1. The taxpayer must currently be treating the class as independent contractors and consistently have done so;

2. The taxpayer must have properly filed all Forms 1099 for the past three years; and

3. The taxpayer cannot currently be under audit by the IRS, the DOL or a state equivalent.

The benefits to the taxpayer are threefold.

1. The taxpayer will pay only 10% of the liability it would otherwise have owed for the most recently closed tax year, with the liability calculated at the lowest possible rates. For compensation paid in 2010, without the VCSP, a taxpayer's liability would be 10.68% of compensation paid below the Social Security wage base ($106,800 in 2010) and 3.24% of compensation paid above the Social Security wage base. Under the VCSP, the taxpayer's liability will be only 1.07% of compensation below the Social Security wage base and 0.32% of compensation above the Social Security wage base. For example, if a taxpayer paid a total of $1,500,000 in 2010 to a class of workers (all of whom were below the Social Security wage base), the employer's potential liability would be $160,200 (10.68% of $1,500,000). Under the VCSP, the taxpayer would pay only $16,020 (10% of $160,200).

2. The taxpayer will pay no penalty or interest. Without the program, penalties could be as much as 20% of the liability and current interest rates range from 3% to 5%. In the example above, without the VCSP, the taxpayer could be liable for as much as $40,050 in penalties and interest in addition to the $160,200 actual liability.

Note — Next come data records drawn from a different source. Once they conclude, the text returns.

-- ==== Sys2Proof/Machine/StatusReg.lean ====
section
/-! DEFINITION. Status-register reads and writes (45_status_registers.md). -/

namespace Sys2Proof.Machine

/-- READ_SR1: `ReadStatus1()`, the byte whole (45 R185). -/
def execReadSr1 (s : State) : Host.Outcome State Fault Refusal :=
  perform [.readStatus1] .status s

/-- READ_SR2: `Txn(0x35, none, Read(1))`, the byte unmodified (45 R186). -/
def execReadSr2 (s : State) : Host.Outcome State Fault Refusal :=
  perform [.txn (plainTxn cmdReadSr2)] .replies s

/-- READ_SR3: `Txn(0x15, none, Read(1))`, the byte unmodified (45 R187). -/
def execReadSr3 (s : State) : Host.Outcome State Fault Refusal :=
  perform [.txn (plainTxn cmdReadSr3)] .replies s

/-- WRITE_SR1: `WriteSr(0x01, wval)`, no poll after (45 R190, R191). -/
def execWriteSr1 (wval : Byte) (s : State) : Host.Outcome State Fault Refusal :=
  perform (writeSrPath srwOrder (commandTxn cmdWriteSr1 0 0 [wval])) .empty s

/-- WRITE_SR2: `WriteSr(0x31, wval)`, no poll after (45 R190, R192). -/
def execWriteSr2 (wval : Byte) (s : State) : Host.Outcome State Fault Refusal :=
  perform (writeSrPath srwOrder (commandTxn cmdWriteSr2 0 0 [wval])) .empty s

/-- WRITE_SR3: `WriteSr(0x11, wval)`, no poll after (45 R190, R193). -/
def execWriteSr3 (wval : Byte) (s : State) : Host.Outcome State Fault Refusal :=
  perform (writeSrPath srwOrder (commandTxn cmdWriteSr3 0 0 [wval])) .empty s

end Sys2Proof.Machine
end

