-- ==== Sys2Proof/Machine/Runs.lean ====
section
/-! DEFINITION. Whole transactions and whole operations: what several steps amount to, written from the spec's pseudocode
(40 R114; 41 R131, R138; 30 R90) and not from the steps. The machine does not use these; the claims do. -/

namespace Sys2Proof.Machine

/-! ## The operation table (30 R90) -/

/-- The expansion column of the operation table. -/
def expansionOf : Instr → List Elem
  | .mfrDeviceId => [.txn (plainTxn cmdMfrDeviceId)]
  | .jedecId => [.txn (plainTxn cmdJedecId)]
  | .uniqueId => [.txn (plainTxn cmdUniqueId)]
  | .readData addr len => [.txn (commandTxn cmdReadData addr len [])]
  | .fastRead addr len => [.txn (commandTxn cmdFastRead addr len [])]
  | .pageProgram addr wdata => writeThenPoll (commandTxn cmdPageProgram addr 0 wdata)
  | .sectorErase addr => writeThenPoll (commandTxn cmdSectorErase addr 0 [])
  | .blockErase32k addr => writeThenPoll (commandTxn cmdBlockErase32k addr 0 [])
  | .blockErase64k addr => writeThenPoll (commandTxn cmdBlockErase64k addr 0 [])
  | .chipErase => writeThenPoll (plainTxn cmdChipErase)
  | .writeEnable => [writeEnableElem]
  | .writeDisable => [.txn (plainTxn cmdWriteDisable)]
  | .volatileSrWriteEnable => [.txn (plainTxn cmdVolatileSrWriteEnable)]
  | .readSr1 => [.readStatus1]
  | .writeSr1 wval => writeSrPath srwOrder (commandTxn cmdWriteSr1 0 0 [wval])
  | .readSr2 => [.txn (plainTxn cmdReadSr2)]
  | .writeSr2 wval => writeSrPath srwOrder (commandTxn cmdWriteSr2 0 0 [wval])
  | .readSr3 => [.txn (plainTxn cmdReadSr3)]
  | .writeSr3 wval => writeSrPath srwOrder (commandTxn cmdWriteSr3 0 0 [wval])
  | .globalLock => [.txn (plainTxn cmdGlobalLock)]
  | .globalUnlock => [.txn (plainTxn cmdGlobalUnlock)]
  | .powerDown => [.txn (plainTxn cmdPowerDown)]
  | .releasePowerDown => [.txn (plainTxn cmdReleasePowerDown)]
  | .releasePowerDownId => [.txn (plainTxn cmdReleasePowerDownId)]
  | .enableReset => [.txn (plainTxn cmdEnableReset)]
  | .resetDevice => [.txn (plainTxn cmdResetDevice)]
  | .blockErase addr bop => writeThenPoll (commandTxn (cmdBlockErase bop) addr 0 [])
  | .reset => [.txn (plainTxn cmdEnableReset), .delay resetDelay, .txn (plainTxn cmdResetDevice)]
  | .isBusy => [.readStatus1]
  | .isWriteEnabled => [.readStatus1]
  | .blockProtectBits => [.readStatus1]
  | .waitIdle => [.waitIdle]

/-- The response column of the operation table. -/
def answerOf : Instr → Answer
  | .mfrDeviceId | .jedecId | .uniqueId | .readData _ _ | .fastRead _ _ | .readSr2 | .readSr3
  | .releasePowerDownId => .replies
  | .readSr1 => .status
  | .isBusy => .busyBit
  | .isWriteEnabled => .latchBit
  | .blockProtectBits => .protectBits
  | .pageProgram _ _ | .sectorErase _ | .blockErase32k _ | .blockErase64k _ | .blockErase _ _ | .chipErase
  | .writeEnable | .writeDisable | .volatileSrWriteEnable | .writeSr1 _ | .writeSr2 _ | .writeSr3 _ | .globalLock
  | .globalUnlock | .powerDown | .releasePowerDown | .enableReset | .resetDevice | .reset | .waitIdle => .empty

/-! ## Several steps of one instruction -/

/-- `n` steps of `exec i`, stopping at the first outcome that is not a next state. -/
def execRun (i : Instr) : Nat → State → Host.Outcome State Fault Refusal
  | 0, s => .next s
  | n + 1, s =>
    match exec i s with
    | .next t => execRun i n t
    | .fault f => .fault f
    | .refused r => .refused r

/-! ## Whole transactions (40 R114) -/

/-- The replies to a sequence of out-bytes, and the environment after the last. -/
def exchangeAll : List Byte → Env → List Byte × Env
  | [], e => ([], e)
  | out :: rest, e =>
    let r := envExchange out e
    let q := exchangeAll rest r.2
    (r.1 :: q.1, q.2)

/-- The environment's replies to a whole transaction, one per out-byte. -/
def txnReplies (t : Txn) (e : Env) : List Byte := (exchangeAll (outBytes t) (envSelect e)).1

/-- The environment after a whole transaction. -/
def txnEnv (t : Txn) (e : Env) : Env := envDeselect (exchangeAll (outBytes t) (envSelect e)).2

/-- The events of a transaction: CS-, one exchange per byte, CS+ (40 R114, R119). -/
def txnEvents (t : Txn) (ins : List Byte) : List Event :=
  .csLow :: List.zipWith .xfer (outBytes t) ins ++ [.csHigh]

/-- The result of `Txn`: the replies to the read data phase, in order, else nothing (40 R114). -/
def txnResult (t : Txn) (ins : List Byte) : List Byte :=
  match t.data with
  | .read _ => ins.drop (headerBytes t).length
  | .none => []
  | .write _ => []

/-- The state after a whole `Txn`. -/
def wholeTxn (t : Txn) (s : State) : State :=
  { s with
    csN := true
    cnt := (outBytes t).length
    rbuf := txnResult t (txnReplies t s.env)
    trace := s.trace ++ txnEvents t (txnReplies t s.env)
    env := txnEnv t s.env }

/-- How many steps a transaction takes: CS-, one per byte, CS+. -/
def txnSteps (t : Txn) : Nat := (outBytes t).length + 2

/-! ## The polling loop (41 R138) -/

/-- The status byte a status read returns (41 R131): the reply to its second exchange. -/
def statusOf (e : Env) : Byte := (txnReplies statusTxn e).getD 1 0

/-- A round of the loop that found busy: the status read, then the delay. -/
def busyRound (s : State) : State := { delay pollDelay (takeStatus (wholeTxn statusTxn s)) with cnt := 0 }

/-- `k` rounds that found busy. -/
def busyRounds : Nat → State → State
  | 0, s => s
  | k + 1, s => busyRounds k (busyRound s)

/-- The whole loop, when `k` reads find busy and the next finds idle. -/
def wholePoll (k : Nat) (s : State) : State := advance (takeStatus (wholeTxn statusTxn (busyRounds k s)))

/-- The environment answers busy to the next `k` status reads. -/
def busyFor : Nat → Env → Bool
  | 0, _ => true
  | k + 1, e => busyFlag (statusOf e) && busyFor k (txnEnv statusTxn e)

/-- The environment answers busy to the next `k` status reads and idle to the one after. -/
def idleAfter : Nat → Env → Bool
  | 0, e => !busyFlag (statusOf e)
  | k + 1, e => busyFlag (statusOf e) && idleAfter k (txnEnv statusTxn e)

/-! ## Whole operations -/

/-- An element from its start to its end; a polling loop reads busy `k` times first. -/
def wholeElem (k : Nat) (e : Elem) (s : State) : State :=
  match e with
  | .txn t => advance (wholeTxn t s)
  | .readStatus1 => advance (takeStatus (wholeTxn statusTxn s))
  | .waitIdle => wholePoll k s
  | .delay u => advance (delay u s)

/-- The elements of an expansion one after the other (20 R60). -/
def wholeElems (k : Nat) : List Elem → State → State
  | [], s => s
  | e :: rest, s => wholeElems k rest (wholeElem k e s)

/-- Every polling loop among the elements reads busy exactly `k` times, then idle. -/
def pollsEnd (k : Nat) : List Elem → State → Bool
  | [], _ => true
  | e :: rest, s => (if e = .waitIdle then idleAfter k s.env else true) && pollsEnd k rest (wholeElem k e s)

/-- How many steps the elements take. -/
def elemSteps (k : Nat) : Elem → Nat
  | .txn t => txnSteps t
  | .readStatus1 => txnSteps statusTxn
  | .waitIdle => k * (txnSteps statusTxn + 1) + txnSteps statusTxn
  | .delay _ => 1

/-- How many steps an operation takes from its start, its response included. -/
def operationSteps (k : Nat) (i : Instr) : Nat := ((expansionOf i).map (elemSteps k)).sum + 1

/-- The whole operation: its elements, then its response (30 R90; 00 R14). -/
def wholeOperation (k : Nat) (i : Instr) (s : State) : State :=
  let t := wholeElems k (expansionOf i) s
  respond (answerBytes (answerOf i) t.rbuf t.st) t

end Sys2Proof.Machine
end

3. The IRS will not conduct a payroll tax audit for prior years with respect to the reclassified workers. The IRS guidance does not clarify whether this audit benefit applies with respect to past workers or only those individuals currently being reclassified. Presumably, it applies to past workers within the reclassified class if the taxpayer includes their compensation in the liability calculation. A taxpayer should ensure such a clarification be contained in the settlement agreement.

In return, the taxpayer agrees, for the next three years, to extend the three-year statute of limitations to six years.

Taxpayers must apply for acceptance into the program by filing Form 8952, Application for Voluntary Classification Settlement Program. The application requires the taxpayer determine its liability for the past-due payroll taxes. Thus, a taxpayer will know its actual liability before applying. The IRS recommends submitting the application at least 60 days prior to the desired reclassification date and will notify the applicant of acceptance or rejection.

The program is available to for-profit companies, tax-exempt entities and government entities.

The VCSP is not a business's sole remedy for misclassification for tax purposes. If, upon examination, the IRS determines that a business misclassified its workers, the business may still be able to obtain relief if it had a "reasonable basis" for classifying its workers as independent contractors and consistently treated that class of workers as independent contractors. A "reasonable basis" includes reasonable reliance on judicial precedent, an IRS revenue ruling or long-standing industry practice. Before applying to the program, a business may wish to seek legal advice regarding whether it likely has a "reasonable basis" for its current classification.

U.S. Treasury Circular 230 Notice: Any U.S. federal tax advice included in this communication was not intended or written to be used, and cannot be used, for the purposes of avoiding U.S. federal tax penalties.